Overhead: FIELD ACCESS THROUGH THESE DOORS.

“Dr. Wallace!” Another guard, Mindy, a secret Colts fan, stepped aside to let Joe through.

In giant blue letters along the white cinder-block hallway: GET THE WIN.

ALWAYS COMPETE.

LET’S DO THIS.

NEVER QUIT.

Joe’s stomach seized from the harsh smack of the words.

Another rush of dark thoughts.

The sending money to my parents. The charity trips. The fund-raising. The twenty-six-hour flights to Kenya. The extra time I take with patients. The lifting weights at the WAC. The cute links I send Eleanor. The steam engine built with Timby. The showers before getting into the pool. Notes praising helpful customer-service people. Picking up garbage off the sidewalk. Trips to the e-waste center. Keeping the thermostat at sixty-eight. Not wasting dinner rolls. Letting other cars into traffic. Mnemonics to remember the names of the OR staff. Salt-free potato chips. Games of Clue. Colonoscopies. Giving Eleanor the better parking space. The weekly hardcover purchase at Elliott Bay. Resoling shoes. Tipping hotel maids. Refilling growlers. Punctuating text messages— Boom! The thud of a cannon going off on the field.
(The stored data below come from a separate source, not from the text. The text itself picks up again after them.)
/-- What a position carries has been sent. -/
def State.sentOut (s : State) (p : Nat) (x : Dest) : State := s.modGen p x.flow x.k (fun g => { g with ready := false })

/-! ## The TUs of a structured VC-4 -/

/-- The container that a TU carries is ready to be sent: a packet flow's is made. -/
def State.tuGen (s : State) (p pad : Nat) (x : Dest) : State :=
  let s := if x.d.isPacket then State.refill p x 765 (fun s => s.packetMake p x) 4 s else s
  s.ptrGen p pad x

/-- The destinations in the VC-4 at an upper position of line `n`. -/
def State.tusOf (s : State) (p n upper : Nat) : List Dest :=
  (s.lineDests p n).filter (fun x => isLower (s.format n) x.d.dstCt x.pos && upperOf (s.format n) x.pos == upper)

/-- The 36 bytes of a TU-12 in frame `phase` of its multiframe: V1 and V2 of the pointer, V3, V4. -/
def tu12Unit (g : Gen) (phase : Nat) : List Byte :=
  let v := match phase with
    | 0 => BitVec.ofNat 8 (g.ptrTx / 256)
    | 1 => BitVec.ofNat 8 g.ptrTx
    | 2 => g.out.headD 0
    | _ => if g.ptrTx = 0xFFFF then 0xFF else 0
  v :: (g.out.drop (1 + 35 * phase)).take 35

/-- One TU-12 of a VC-4 frame: a tributary starts at its next multiframe, until then its position is free (R192). -/
def State.tu12Out (s : State) (p pad phase : Nat) (x : Option Dest) : List Byte × State :=
  let free := tu12Unit (Gen.reset.free (ptrDims 1)) phase
  match x with
  | none => (free, s)
  | some x =>
    let s := if phase = 0 then (s.tuGen p pad x).sentOut p x else s
    let g := s.gen p x.flow x.k
    (if g.out.isEmpty then free else tu12Unit g phase, s)

/-- One TUG-3 of a VC-4 frame: a TU-3, or 21 TU-12s; one with no flow carries an unequipped VC-3 (R160, log entry 122). -/
def State.tug3Out (s : State) (p pad phase fmt l : Nat) (xs : List Dest) : List Byte × State :=
  let xs := xs.filter (fun x => (lmtOf fmt x.pos).1 == l)
  match xs.find? (fun x => baseCt x.d.dstCt == 2) with
  | some x =>
    let s := (s.tuGen p pad x).sentOut p x
    let g := s.gen p x.flow x.k
    (tu3Join g.ptrTx (g.out.headD 0) (g.out.drop 1), s)
  | none =>
    if xs.isEmpty then
      let g := Gen.reset.free (ptrDims 2)
      (tu3Join g.ptrTx 0 (g.out.drop 1), s)
    else
      let r := (List.range 21).foldl (fun (r : List (List Byte) × State) i =>
        let (u, s) := r.2.tu12Out p pad phase (xs.find? (fun x => lmtOf fmt x.pos == (l, i / 3 + 1, i % 3 + 1)))
        (r.1 ++ [u], s)) ([], s)
      (tu12Join r.1, r.2)

/-- A frame of the VC-4 of a structured source end (R160): C2 = 0x02, the H4 multiframe, three TUG-3s. -/
def State.vc4Make (s : State) (p pad : Nat) (x : Dest) : State :=
  let fmt := s.format x.line
  let xs := s.tusOf p x.line (upperOf fmt x.pos)
  let phase := ((s.gen p x.flow x.k).count + 3) % 4
  let (a, s) := s.tug3Out p pad phase fmt 1 xs
  let (b, s) := s.tug3Out p pad phase fmt 2 xs
  let (c, s) := s.tug3Out p pad phase fmt 3 xs
  let (rei, s) := s.takeRei p x.line x.pos 8
  let g := (s.gen p x.flow x.k).loadTrace 3 (s.pathTrace p x.d)
  s.modGen p x.flow x.k (fun _ =>
    g.made1 (vcJoin 261 (g.poh 3 0x02 rei (s.pathRdi p x.line x.pos) (0xFC + g.count % 4)) (tug3Join [a, b, c])))

/-- A frame of the container that destination `x` makes: structured VC-4, packets, or the ODU-AIS of a circuit flow. -/
def State.frameMake (s : State) (p pad : Nat) (x : Dest) : State :=
  if x.d.struct then s.vc4Make p pad x
  else if x.d.isPacket then s.packetMake p x
  else s.modGen p x.flow x.k (fun g => { g with made := g.made ++ oduAis (g.count % 256), count := g.count + 1 })

/-! ## AU-4s of an STM-N line -/

/-- What the AU-4 or AU-4-nc of destination `x` carries is built. -/
def State.auGen (s : State) (p pad : Nat) (x : Dest) : State :=
  let own := x.d.isPacket || x.d.struct
  let s := if own && !(s.gen p x.flow x.k).ready then
    State.refill p x (ptrDims x.d.dstCt).len (fun s => s.frameMake p pad x) 4 s else s
  s.ptrGen p pad x

/-- An AU as it stands in the frame: AU-4s after the first carry concatenation indications, under AIS ones (R159). -/
def auOutOf (first width : Nat) (g : Gen) : AuOut :=
  let more := if g.ptrTx = 0xFFFF then 0xFFFF else concWord
  ⟨first, width, g.ptrTx :: List.replicate (width - 1) more, g.out.take (3 * width), g.out.drop (3 * width)⟩

/-- The AU-4s of the next frame of STM-N line `n`, in order, where no flow lies unequipped (R194). -/
def State.auList (s : State) (p pad n : Nat) : List AuOut × State :=
  let fmt := s.format n
  let xs := (s.lineDests p n).filter (fun x => isVc x.d.dstCt && !isLower fmt x.d.dstCt x.pos)
  let r := (List.range (stmN fmt)).foldl (fun (r : List AuOut × Nat × State) c =>
    if c < r.2.1 then r
    else match xs.find? (fun x => x.pos % 128 == c + 1) with
      | none => (r.1 ++ [auOutOf c 1 (Gen.reset.free (ptrDims 3))], c + 1, r.2.2)
      | some x =>
        let s := (r.2.2.auGen p pad x).sentOut p x
        (r.1 ++ [auOutOf c (auWidth x.d.dstCt) (s.gen p x.flow x.k)], c + auWidth x.d.dstCt, s)) ([], 0, s)
  (r.1, r.2.2)

/-- POINTER_GENERATE: the pointer generators of flow `f` send the pointers of the next frame, at each of its destinations on an
STM-N line or in a structured VC-4 (R155, R162). What their positions then carry goes out with that frame. -/
def State.pointerGenerate (s : State) (p f : Nat) : State :=
  let (pad, s) := s.free
  s.onPlanes p fun s p =>
    ((s.flowDests p f).filter (fun x => isVc x.d.dstCt && s.lineOn x.line && s.lineActive x.line
      && (isStm (s.format x.line) || isLower (s.format x.line) x.d.dstCt x.pos))).foldl (fun s x =>
        if isLower (s.format x.line) x.d.dstCt x.pos then s.tuGen p pad x else s.auGen p pad x) s

/-! ## Mehrax slot groups -/

/-- A locally made container reaches its staging store at the nominal rate: in a time in which `num` bytes of `den` would arrive
per bit/s of its rate (R166, log entry 123). -/
def State.arrive (s : State) (p pad num den : Nat) (x : Dest) : State :=
  let g := s.gen p x.flow x.k
  let acc := g.frac + (containerRate x.d.dstCt x.d.arg).1 * num
  let k := acc / den
  let s := (List.range 70).foldl (fun (s : State) _ =>
    if (s.gen p x.flow x.k).made.length < k then s.frameMake p pad x else s) s
  s.modGen p x.flow x.k (fun g => { g with
    stage := g.stage ++ g.made.take k, made := g.made.drop k, ahead := (g.made.length - k) % vcFrame x.d.dstCt, frac := acc % den })

/-- Mehrax GMP at destination `x` builds one frame of its group (R166): C8 is any value that leaves a staging fill of 16 to 48
bytes, within 0 to P. -/
def State.gmpGen (s : State) (p r : Nat) (x : Dest) : State :=
  let pp := gmpP (maskSlots x.pos)
  let own := x.d.isPacket || x.d.struct
  if (s.gen p x.flow x.k).ready then s
  else if !own && s.waits p x then
    s.modGen p x.flow x.k (fun g => { g.put g.ptrTx (List.replicate (pp + 8) 0) with st := 2, stage := [] })
  else if !own && s.flowSsf p x.flow then
    s.modGen p x.flow x.k (fun g => { g.put g.ptrTx (List.replicate (pp + 8) 0xFF) with stage := [] })
  else
    let s := if own then s.arrive p r 16384 (mxfRate (s.format x.line)) x else s
    s.modGen p x.flow x.k (fun g =>
      let n := g.stage.length
      if n = 0 ∧ g.st ≠ 1 then { g.put g.ptrTx (List.replicate (pp + 8) 0) with st := 2 }
      else
        let lo := min pp (n - 48)
        let hi := min pp (n - 16)
        let c8 := lo + r % (hi - lo + 1)
        let t := (g.ahead + n) % vcFrame x.d.dstCt
        let cw := beBytes 2 c8 ++ beBytes 2 (if isVc x.d.dstCt ∧ t < c8 then t else 0xFFFF) ++ [0, 0, 0]
        { g.put g.ptrTx (cw ++ [BitVec.ofNat 8 (crc8Of cw)] ++ gmpPlace pp c8 1 pp (g.stage.take c8)) with
          st := 1, val := c8, stage := g.stage.drop c8 })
Coming toward him down the tunnel: A bird of prey. Eye level. The real, live Seattle sea hawk, perched on its handler’s gloved arm. Joe locked eyes with the bird as he passed. The raptor held Joe’s stare, head gliding around, its penetrating gaze suggesting both wisdom and weariness.

Joe’s shoulders jerked with tension. He stepped out onto the turf.
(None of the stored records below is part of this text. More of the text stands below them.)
/-- OUT_FSN. -/
def State.outFsn (s : State) (p g : Nat) : Nat := s.mgGet p g MG.outFsnLo + 2 ^ 32 * s.mgGet p g MG.outFsnHi
def State.setOutFsn (s : State) (p g v : Nat) : State := (s.mgSet p g MG.outFsnLo v).mgSet p g MG.outFsnHi (v / 2 ^ 32)

/-- The LOCAL_REQ that an EXT_CMD value sets (Table 8.7, Table 8.10). -/
def localOf (c : Nat) : Nat :=
  match c with
  | 1 => 0xF
  | 2 => 0xD
  | 3 => 0x7
  | 4 => 0x6
  | _ => 0x0

/-- A merge command with group index `g`. -/
def isCmdOf (g : Nat) (x : PeerMsg) : Bool := x.typ == 0x91 && x.index == g

/-- MERGE_CMD of the present local request queued on both lines of the pair; a line that refuses it counts as having
dropped it (R258). -/
def State.mgSendCmd (s : State) (p g : Nat) : State :=
  if s.mgLacks p g then s
  else
    let x : PeerMsg := ⟨0x91, 0, g, s.mgGet p g MG.localReq * 2 ^ 28, 0⟩
    [false, true].foldl (fun s b =>
      let n := s.mgLine p g b
      let s := s.modMxf n (fun m => { m with
        dropped := m.dropped.filter (fun y => !isCmdOf g y), acked := m.acked.filter (fun y => !isCmdOf g y) })
      let no := !s.pmcAccepts n
      let s := s.modMg p g (fun m => if b then { m with refusedP := no } else { m with refusedW := no })
      s.pmcRequest n x) s

/-- An EXT_CMD write to a merge group (R258): in Twin both planes take it; the message is queued once. -/
def State.mgCommand (s : State) (p g c : Nat) : State :=
  s.onSpine fun s =>
    let ps := (s.writePlanes p).filter (fun q => s.mgExists q g)
    let s := s.writeMark p
    let s : State := ps.foldl (fun s q => ((s.mgSet q g MG.extCmd c).mgSet q g MG.localReq (localOf c)).mgFirst q g) s
    match ps with
    | [] => s
    | q :: t =>
      let s := s.mgSendCmd q g
      t.foldl (fun s r => s.modMg r g (fun m => { m with refusedW := (s.mg q g).refusedW, refusedP := (s.mg q g).refusedP })) s

/-- The MERGE_CMD in hand has been dropped on the line of copy `b` (R241, R258). -/
def State.mgDropped (s : State) (p g : Nat) (b : Bool) : Bool :=
  (if b then (s.mg p g).refusedP else (s.mg p g).refusedW) || (s.line (s.mgLine p g b)).mxf.dropped.any (isCmdOf g)

/-- The MERGE_CMD in hand has been acknowledged on either line. -/
def State.mgAcked (s : State) (p g : Nat) : Bool :=
  [false, true].any (fun b => !(if b then (s.mg p g).refusedP else (s.mg p g).refusedW)
    && (s.line (s.mgLine p g b)).mxf.acked.any (isCmdOf g))

/-- Class 6: dropped on both lines and acknowledged on none. -/
def State.mgUnacked (s : State) (p g : Nat) : Bool := s.mgDropped p g false && s.mgDropped p g true && !s.mgAcked p g

/-- MERGE_CMD_REQUEUE (R241, class 6). -/
def State.mergeRequeue (s : State) (p g : Nat) : State :=
  s.when (s.planeRuns p && s.mgExists p g && (s.mg p g).pv.testBit 6 && s.mgUnacked p g) fun s => s.mgSendCmd p g

/-! ## Delay buffers -/

/-- A copy is present: its line is in frame and delivers a valid FSN. -/
def State.mgPresent (s : State) (p g : Nat) (b : Bool) : Bool :=
  let n := s.mgLine p g b
  s.lineOn n && s.inFrame n && (s.line n).mxf.expFsn.isSome

/-- Group SF on a copy: its line has SSF, or a slot of its mask has SLOT_AIS (R234). -/
def State.mgSf (s : State) (p g : Nat) (b : Bool) : Bool :=
  let n := s.mgLine p g b
  s.lineSsf n || ((s.line n).mxf.slotAis &&& s.mgGet p g (if b then MG.pMask else MG.wMask)) != 0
The Sea Gals jogged up in formation and took their places, eight across, two deep, and began a lurid shimmy to “Dirty Deeds Done Dirt Cheap.” Makeup thick as tree bark, man-made cleavage, flesh-colored tights: a living affront to the natural world.

Joe looked away.

The Cardinals had the ball again; the ’Hawks must have gone three and out. The coaches and players were clustered at the far end of the field.

Joe spotted Gordy at the fifty. Just the sight of the trainer brought Joe a tickle of relief: his people.
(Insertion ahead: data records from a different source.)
/-- PPS_IN_EDGE: an edge is stamped; a pulse shorter than 100 ns, or an edge less than 0.5 s after the last accepted one, is ignored
and counted (R318). -/
def State.ppsIn (s : State) (i width since : Nat) : State :=
  s.onSpine fun s =>
    if width < 100 ∨ since < 500000000 then s.addSat (Fld.TMG_PPSIN_SEQ_GLITCH i) 1
    else
      let s := (s.set (Fld.TMG_PPSIN_NS_V i) s.tk.ns).set (Fld.TMG_PPSIN_S_LO_V i) s.tk.sec
      ((s.set (Fld.TMG_PPSIN_S_HI_V i) (s.tk.sec / 2 ^ 32)).add (Fld.TMG_PPSIN_SEQ_SEQ i) 1).raise (Fld.TMG_PPSIN_SEQ_PPS_EV i)

/-- The second whose start the next rising edge of PPS_OUT0 marks: the edge of second N comes at N plus OFFSET_NS (R317, R319). -/
def State.nextPps (s : State) : Nat :=
  unsignedOf 48 (((s.tk.sec : Int) * 1000000000 + (s.tk.ns : Int) - signedOf 32 (s.get (Fld.TMG_PPSOUT_OFS_OFFSET_NS 0))) / 1000000000 + 1)

/-- TOD_ZDA_SEND: Berent sends a ZDA sentence that names the second which the next PPS_OUT0 edge starts (R319). -/
def State.zdaSend (s : State) : State :=
  s.when (s.berentDuty && s.mbx.todZda) fun s => { s with tmg := { s.tmg with zda := some s.nextPps } }

/-- TOD_RX_GROUP: up to 40 received bytes, with the time-keeper reading of the first start bit, as event 0x0030 (R319,
Table 13.7). -/
def State.todRxGroup (s : State) (bs : List Byte) (sec ns : Nat) : State :=
  s.when (s.berentDuty && s.mbx.todRx && !bs.isEmpty && decide (bs.length ≤ 40)) fun s =>
    let tk := s.tk
    let s := { s with tk := { tk with sec := sec, ns := ns } }.enqueueEvent 0x0030 0 (leBytes 1 bs.length ++ bs)
    { s with tk := tk }.moveEvents

/-! ## The time-keeper -/

/-- The seconds field takes a value: one rollover for every plane, a SECOND marker in Twin, a tick of every aligned DMA timer
(R215, R265, R320, R431). -/
def State.setSeconds (s : State) (sec ns frac : Nat) : State :=
  let old := s.tk.sec
  let s := { s with tk := { s.tk with sec := sec % 2 ^ 48, ns := ns, frac := frac } }
  let s := if s.twin && s.confirmed && s.spineOn then s.nextBlock .second 0 [] else s
  if s.spineOn then (s.rollover old).dmaSecond else s

/-- A second has passed: WTR_LEFT of every group whose wait-to-restore runs counts down (Table 8.9; log entry 6). -/
def State.wtrCount (s : State) : State :=
  ([0, 1].filter (fun p => s.planeRuns p)).foldl (fun s p => (List.range 48).foldl (fun s g =>
    if s.lgGet p g LG.wtrRun = 1 then s.lgSet p g LG.wtrLeft (s.lgGet p g LG.wtrLeft - 1) else s) s) s

/-- A second has passed: WTR_LEFT of every candidate that waits to restore counts down (R323; log entry 6). -/
def State.candCount (s : State) : State :=
  s.onSpine fun s => (List.range 24).foldl (fun s c =>
    if s.get (Fld.TMG_CAND_STATUS_STATE c) = 1 then s.set (Fld.TMG_CAND_STATUS_WTR_LEFT c) (s.get (Fld.TMG_CAND_STATUS_WTR_LEFT c) - 1)
    else s) s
Gordy was joking with the team “flexibility specialist,” basically a yoga teacher, a little guy with spindly legs who always wore a bandanna. He said something that had Gordy cracking up.

Joe picked up his pace, eager to join the camaraderie.

But then, in Gordy’s hand: a splint. The splint.

Joe scanned the action. Their defense was getting into position. He found number 27.

His back to Joe. DAGGATT.

Joe’s whole body juddered in disbelief. He stormed toward the trainer.

“What the fuck, Gordy?”

Gordy turned. He knew how bad this was.

The yoga teacher got out of the line of fire.

“Vonte wanted to try a possession without it,” Gordy said, panic cracking his voice. “He was feeling good.”